/-- 12 R242, R243, R245, R258: a message or a light context that reaches a core with enough free places enters at the tail of its queue, with
an entry of the core's table; with too few it is refused, to come again 256 clk later, and the queue stays. -/
def Sys2Proof.Machine.admissionQueues : Prop :=
  (∀ (s : State) (k : Nat) (r : TagReq) (q : Message) (m : NetMsg), s.msg k = some m → m.body = .tagged r → r.cargo = .message q →
    s.deliverable m = true → s.reaches r →
    let v := r.n
    ∃ t, exec (.messageAdmission k) s = .next t
      ∧ (placesNeeded m.refused ≤ 128 - (s.core v).inq.length →
          (t.core v).inq = (s.core v).inq ++ [{ q with id := (s.core v).msgId }] ∧ (t.core v).msgId = (s.core v).msgId + 1
          ∧ ∃ e, e ∈ (t.core v).dedup ∧ e.holds r = true ∧ e.done = true)
      ∧ (128 - (s.core v).inq.length < placesNeeded m.refused → t.core v = { s.core v with dedup := (t.core v).dedup }
          ∧ ∃ n, n ∈ t.net ∧ n.body = m.body ∧ n.refused = m.refused + 1 ∧ n.due = s.msgClk m + 256))
  ∧ ∀ (s : State) (k : Nat) (r : TagReq) (l : Light) (m : NetMsg), s.msg k = some m → m.body = .tagged r → r.cargo = .light l false →
      s.deliverable m = true → s.reaches r → s.freeSet r.n = none →
      let v := r.n
      ∃ t, exec (.arrivalAdmission k) s = .next t
        ∧ (placesNeeded m.refused ≤ 256 - (s.core v).arrivals.length → (t.core v).arrivals = (s.core v).arrivals ++ [l])
        ∧ (256 - (s.core v).arrivals.length < placesNeeded m.refused → t.core v = { s.core v with dedup := (t.core v).dedup }
            ∧ ∃ n, n ∈ t.net ∧ n.body = m.body ∧ n.refused = m.refused + 1 ∧ n.due = s.msgClk m + 256)

/-- The network interfaces: lookups, held messages and admission. -/
def Obligations.NetworkInterfaces : Prop := ranksAreFound ∧ admissionQueues

/-- 12 R247, R248: a free handler set takes the oldest message, or where none waits the oldest codelet, and runs it in U mode in lane 0 with the
registers of the rule and a fresh budget, where no load of an aborted task is still to come and no request of it has failed; the expiry of the
budget raises cause 28 with `tval` 0, once the replies to earlier instructions are in. -/
def Obligations.HandlerTasksRun : Prop :=
  (∀ (s : State) (core : Nat) (m : Message) (r : List Message), core % 128 < 64 → (s.ctx (core * 32 + 4)).handlerFree = true →
    s.awaiting (s.ctx (core * 32 + 4)) = false → (s.ctx (core * 32 + 4)).remote = [] → s.unitHeld core = false →
    (s.core core).inq = m :: r → s.launchSaved m.launch = false → (s.core core).ring = [] →
    ∃ t, exec (.handlerTaskStart core) s = .next t ∧ (t.core core).inq = r
      ∧ (t.ctx (core * 32 + 4)).task
          = some { work := .message m, deadline := none, held := [], claimed := [] }
      ∧ (t.ctx (core * 32 + 4)).mode = .u ∧ (t.ctx (core * 32 + 4)).lanes.map (·.1) = [0]
      ∧ ((t.ctx (core * 32 + 4)).lane 0).pc = m.pc ∧ ((t.ctx (core * 32 + 4)).lane 0).st = .runnable
      ∧ ((t.ctx (core * 32 + 4)).lane 0).rx 5 = Reg.of m.sender false
      ∧ ((t.ctx (core * 32 + 4)).lane 0).rx 6 = Reg.of (BitVec.ofNat 64 (m.id.toNat + (m.n - 1) * 2 ^ 16 + m.scope * 2 ^ 19)) false
      ∧ ∀ j, j < m.payload.length → m.payload.length ≤ 8 →
          ((t.ctx (core * 32 + 4)).lane 0).rx (10 + j) = m.payload.getD j Reg.zero)
  ∧ (∀ (s : State) (core : Nat) (c : Codelet) (r : List Codelet), core % 128 < 64 → (s.ctx (core * 32 + 4)).handlerFree = true →
      s.awaiting (s.ctx (core * 32 + 4)) = false → (s.ctx (core * 32 + 4)).remote = [] → s.unitHeld core = false →
      (s.core core).inq = [] → (s.core core).ring = c :: r → s.launchSaved c.launch = false →
      ∃ t, exec (.handlerTaskStart core) s = .next t ∧ (t.core core).ring = r ∧ (t.core core).armed = (s.core core).armed - 1
        ∧ (t.ctx (core * 32 + 4)).task
            = some { work := .codelet c, deadline := none, held := [], claimed := [] }
        ∧ (t.ctx (core * 32 + 4)).mode = .u ∧ ((t.ctx (core * 32 + 4)).lane 0).st = .runnable
        ∧ ((t.ctx (core * 32 + 4)).lane 0).pc = BitVec.ofNat 64 (s.value (c.loc + 8) 8)
        ∧ ((t.ctx (core * 32 + 4)).lane 0).rx 10 = Reg.of c.va false)
  ∧ ∀ (s : State) (p : Place), s.budgetDue p.key = true →
      exec (.budgetExpiry p) s
        = .next (if s.awaiting (s.ctx p.key) then s else s.trap p.key 28 0 (s.ctx p.key).nextPc (s.ctx p.key).executing)

/-! ## Votes, exchange and short vectors -/

/-- What a lane receives in an exchange: X[rs1] of its source lane, or its own where that lane does not execute, poisoned with it or by the
index (13 R275). -/
def Sys2Proof.Machine.State.given (s : State) (a : BitVec 5) (n src : Nat) (bad : Bool) : Reg :=
  let v := (s.own.lane (if src ∈ s.issue then src else n)).rx a.toNat
  Reg.of v.v (v.p || bad)

/-- The bits of a ballot: bit `b` is 1 where the worker of that number holds a value that is not 0 (13 R274). -/
def Sys2Proof.Machine.State.ballotBits (s : State) (a : BitVec 5) : Word :=
  BitVec.ofNat 64 ((List.range 64).foldr (fun b n => 2 * n +
    if (s.own.workers s.issue).any fun l => (if s.own.ganged then l % 32 else l) == b && ((s.own.lane l).rx a.toNat).v != 0 then 1 else 0) 0)

/-- The register of a lane that need not execute can be read: it is present, and no load to it is under way (13 R275; 15 R326). -/
def Sys2Proof.Machine.State.laneReady (s : State) (l : Nat) (a : BitVec 5) : Bool :=
  !Tbl.get false s.own.absent (l * 128 + a.toNat) && !s.hazard s.own.uid [l] [a.toNat]

/-- A vote or an exchange: rd, and what each executing lane receives (13 R274 to R276). -/
def Sys2Proof.Machine.State.waveRow (s : State) : Instr → Option (BitVec 5 × (Nat → Reg))
  | .voteAny a d => some (d, fun _ => Reg.of (if ∃ l, l ∈ s.own.workers s.issue ∧ ((s.own.lane l).rx a.toNat).v ≠ 0 then 1 else 0)
      ((s.own.workers s.issue).any fun l => ((s.own.lane l).rx a.toNat).p))
  | .voteAll a d => some (d, fun _ => Reg.of (if ∀ l, l ∈ s.own.workers s.issue → ((s.own.lane l).rx a.toNat).v ≠ 0 then 1 else 0)
      ((s.own.workers s.issue).any fun l => ((s.own.lane l).rx a.toNat).p))
  | .ballot a d => some (d, fun _ => Reg.of (s.ballotBits a) ((s.own.workers s.issue).any fun l => ((s.own.lane l).rx a.toNat).p))
  | .shfl b a d => some (d, fun n =>
      let x := (s.own.lane n).rx b.toNat
      s.given a n (s.own.laneAt n (x.v.toNat % 64)) x.p)
  | .shflXor b a d => some (d, fun n =>
      let x := (s.own.lane n).rx b.toNat
      s.given a n (s.own.laneAt n (n ^^^ (x.v.toNat % 64))) x.p)
  | .rdlane b a d => (s.own.lead s.issue).bind fun l =>
      let x := (s.own.lane l).rx b.toNat
      let src := s.own.laneAt l (x.v.toNat % 64)
      let v := (s.own.lane src).rx a.toNat
      if s.laneReady src a then some (d, fun _ => Reg.of v.v (v.p || x.p)) else none
  | .quadSx a d => some (d, fun n => s.given a n (n ^^^ 1) false)
  | .quadSy a d => some (d, fun n => s.given a n (n ^^^ 2) false)
  | .quadSd a d => some (d, fun n => s.given a n (n ^^^ 3) false)
  | .quadBc i a d => some (d, fun n => s.given a n (n / 4 * 4 + i.toNat) false)
  | .ishelper d => some (d, fun n => Reg.of (if (s.own.lane n).helper then 1 else 0) false)
  | _ => none

/-- 13 R274 to R276: a vote, a ballot, an exchange or `ishelper` gives each executing lane its value in rd and changes nothing else; `rdlane` waits
while a load to the register that it reads is under way in its source lane. -/
def Obligations.WaveExchanges : Prop :=
  (∀ (s : State) (b a d : BitVec 5) (l : Nat), s.canIssue (.rdlane b a d) = true → s.own.lead s.issue = some l →
    let src := s.own.laneAt l (((s.own.lane l).rx b.toNat).v.toNat % 64)
    Tbl.get false s.own.absent (src * 128 + a.toNat) = false → s.hazard s.own.uid [src] [a.toNat] = true →
    exec (.rdlane b a d) s = .next s)
  ∧ ∀ (s : State) (i : Instr) (d : BitVec 5) (f : Nat → Reg), s.waveRow i = some (d, f) → s.canIssue i = true →
    ∃ t, exec i s = .next t ∧ OnlyAt s.here s t ∧ OnlyLanes s.own (t.ctx s.here) s.issue ∧ ∀ l, l ∈ s.issue →
      ((t.ctx s.here).lane l).pc = (s.own.lane l).pc + 4
      ∧ ((t.ctx s.here).lane l).rx d.toNat = (if d = 0#5 then Reg.zero else f l)
      ∧ (∀ r, r ≠ d.toNat → ((t.ctx s.here).lane l).rx r = (s.own.lane l).rx r)
      ∧ ((t.ctx s.here).lane l).f = (s.own.lane l).f ∧ ((t.ctx s.here).lane l).fcsr = (s.own.lane l).fcsr

/-- An element-wise instruction on w registers: the length, the sources, the destination and the operation on one element (13 R282). -/
def Sys2Proof.Machine.Instr.vecRow : Instr → Option (BitVec 1 × List (BitVec 5) × BitVec 5 × (Fmt → Rnd → List Nat → Nat × FFlags))
  | .vadd t b a d => some (t, [a, b], d, fun f r e => addVal f r (decodeFp f (e.getD 0 0)) (decodeFp f (e.getD 1 0)))
  | .vsub t b a d => some (t, [a, b], d, fun f r e => addVal f r (decodeFp f (e.getD 0 0)) (decodeFp f (e.getD 1 0)).negate)
  | .vmul t b a d => some (t, [a, b], d, fun f r e => mulVal f r (decodeFp f (e.getD 0 0)) (decodeFp f (e.getD 1 0)))
  | .vmin t b a d => some (t, [a, b], d, fun f _ e => minMaxFp f false (e.getD 0 0) (e.getD 1 0))
  | .vmax t b a d => some (t, [a, b], d, fun f _ e => minMaxFp f true (e.getD 0 0) (e.getD 1 0))
  | .vfma c t b a d =>
    some (t, [a, b, c], d, fun f r e => fmaVal f r (decodeFp f (e.getD 0 0)) (decodeFp f (e.getD 1 0)) (decodeFp f (e.getD 2 0)))
  | _ => none

/-- 13 R282, 07 R126, R129: a short-vector operation writes the operation's result of each element, poisoned where a source element is; the flags
of all elements accrue in the thread's `fcsr` unless an element is poisoned; `vbc` fills a w register with one value and raises no
flag. No other register changes. -/
def Sys2Proof.Machine.vectorResults : Prop :=
  (∀ (s : State) (i : Instr) (t : BitVec 1) (srcs : List (BitVec 5)) (d : BitVec 5) (f : Fmt → Rnd → List Nat → Nat × FFlags),
    Instr.vecRow i = some (t, srcs, d, f) → s.canIssue i = true → s.issue = [0] →
    ∃ u, exec i s = .next u ∧ OnlyAt s.here s u ∧
      let dbl := decide (t = 1#1)
      let es := srcs.map fun r => (s.own.rw r.toNat).elems dbl
      let res := fun (j : Nat) => f (fpFmt dbl) (rndOf (s.own.lane 0).frm) (es.map fun e => (e.getD j (0, false)).1)
      let n := if dbl then 4 else 8
      let bad := es.any fun e => e.any (·.2)
      (u.ctx s.here).rw d.toNat
        = WReg.ofElems dbl ((List.range n).map fun j => ((res j).1, es.any fun e => (e.getD j (0, false)).2))
      ∧ (∀ r, r ≠ d.toNat → (u.ctx s.here).rw r = s.own.rw r)
      ∧ (u.ctx s.here).lane 0 = { s.own.lane 0 with
          pc := (s.own.lane 0).pc + 4
          fcsr := if (s.own.lane 0).helper || bad then (s.own.lane 0).fcsr
                  else (s.own.lane 0).fcsr ||| BitVec.ofNat 8 ((List.range n).foldl (fun g j => flagOr g (res j).2) 0 % 32) })
  ∧ ∀ (s : State) (t : BitVec 1) (a d : BitVec 5), s.canIssue (.vbc t a d) = true →
      ∃ u, exec (.vbc t a d) s = .next u ∧ OnlyAt s.here s u ∧
        let v := (s.own.lane 0).rf a.toNat
        let dbl := decide (t = 1#1)
        (u.ctx s.here).rw d.toNat = WReg.ofElems dbl (List.replicate (if dbl then 4 else 8) (fpUnbox dbl v.v, v.p))
        ∧ (∀ r, r ≠ d.toNat → (u.ctx s.here).rw r = s.own.rw r)
        ∧ ∀ l, l ∈ s.issue → (u.ctx s.here).lane l = { s.own.lane l with pc := (s.own.lane l).pc + 4 }

/-- 07 R124, 13 R282: the elements of a w register are the values that were written, in order, each with its poison bit; at 64 bits an element's
two poison bits are one. -/
def Sys2Proof.Machine.vectorElements : Prop :=
  ∀ (dbl : Bool) (es : List (Nat × Bool)), es.length = (if dbl then 4 else 8) →
    (∀ e, e ∈ es → e.1 < 2 ^ if dbl then 64 else 32) → (WReg.ofElems dbl es).elems dbl = es

/-- Short vectors: the operations, and the elements of a register. -/
def Obligations.ShortVectors : Prop := vectorResults ∧ vectorElements

/-- 13 R283: `bsort` leaves its eight pairs, and `bmerge` its sixteen, in ascending order of their keys: the same pairs, ordered as
unsigned numbers or as FP32 values; a poisoned key poisons every element, else a value keeps its poison. -/
def Obligations.SortsOrder : Prop :=
  ∀ (s : State) (i : Instr) (fp : Bool) (l : List KV) (d : BitVec 5),
    (match i with
      | .bsort t a e => e = d ∧ fp = decide (t = 1#1) ∧ l = s.own.pairsOf a.toNat
      | .bmerge t b a e => e = d ∧ fp = decide (t = 1#1) ∧ l = s.own.pairsOf a.toNat ++ s.own.pairsOf b.toNat
      | _ => False) →
    s.canIssue i = true →
    ∃ t, exec i s = .next t ∧ OnlyAt s.here s t
      ∧ (∀ m, m ∈ s.issue → (t.ctx s.here).lane m = { s.own.lane m with pc := (s.own.lane m).pc + 4 })
      ∧ (∀ r, r < d.toNat ∨ d.toNat + l.length / 4 ≤ r → (t.ctx s.here).rw r = s.own.rw r)
      ∧ let out := (List.range (l.length / 8)).flatMap fun j => (t.ctx s.here).pairsOf (d.toNat + 2 * j)
        (out.map fun e => (e.key, e.val)).Perm (l.map fun e => (e.key, e.val))
        ∧ out.Pairwise (fun x y => sortKey fp x.key ≤ sortKey fp y.key)
        ∧ (∀ e, e ∈ out → e.kp = l.any (·.kp))
        ∧ (l.any (·.kp) = false → (out.map fun e => (e.key, e.val, e.vp)).Perm (l.map fun e => (e.key, e.val, e.vp)))

/-! ## Waves: parking, crossing, gathering and returning -/

/-- The lanes of the context are listed in order. -/
def Sys2Proof.Machine.State.lanesOrdered (s : State) : Prop := (s.own.lanes.map (·.1)).Pairwise (· < ·)

/-- Every lane of the context that does not execute is finished or idle. -/
def Sys2Proof.Machine.State.allHere (s : State) : Prop := ∀ l, l ∉ s.issue → (s.own.lane l).st = .finished ∨ (s.own.lane l).st = .idle

/-- A lane that does not execute still holds work and is not parked. -/
def Sys2Proof.Machine.State.laneAtWork (s : State) : Prop :=
  ∃ l, l ∉ s.issue ∧ (s.own.lane l).st ≠ .finished ∧ (s.own.lane l).st ≠ .idle ∧ (s.own.lane l).st ≠ .wsync
    ∧ (s.own.lane l).st ≠ .regroup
==================================================
EXERCISE: In the entries above, find the line holding "(.arrivalAdmission k) s = .next t" and the line holding "work := .message"; print both of them and every line between, exactly, and nothing else.

TASK ANSWER:
      ∃ t, exec (.arrivalAdmission k) s = .next t
        ∧ (placesNeeded m.refused ≤ 256 - (s.core v).arrivals.length → (t.core v).arrivals = (s.core v).arrivals ++ [l])
        ∧ (256 - (s.core v).arrivals.length < placesNeeded m.refused → t.core v = { s.core v with dedup := (t.core v).dedup }
            ∧ ∃ n, n ∈ t.net ∧ n.body = m.body ∧ n.refused = m.refused + 1 ∧ n.due = s.msgClk m + 256)

/-- The network interfaces: lookups, held messages and admission. -/
def Obligations.NetworkInterfaces : Prop := ranksAreFound ∧ admissionQueues

/-- 12 R247, R248: a free handler set takes the oldest message, or where none waits the oldest codelet, and runs it in U mode in lane 0 with the
registers of the rule and a fresh budget, where no load of an aborted task is still to come and no request of it has failed; the expiry of the
budget raises cause 28 with `tval` 0, once the replies to earlier instructions are in. -/
def Obligations.HandlerTasksRun : Prop :=
  (∀ (s : State) (core : Nat) (m : Message) (r : List Message), core % 128 < 64 → (s.ctx (core * 32 + 4)).handlerFree = true →
    s.awaiting (s.ctx (core * 32 + 4)) = false → (s.ctx (core * 32 + 4)).remote = [] → s.unitHeld core = false →
    (s.core core).inq = m :: r → s.launchSaved m.launch = false → (s.core core).ring = [] →
    ∃ t, exec (.handlerTaskStart core) s = .next t ∧ (t.core core).inq = r
      ∧ (t.ctx (core * 32 + 4)).task
          = some { work := .message m, deadline := none, held := [], claimed := [] }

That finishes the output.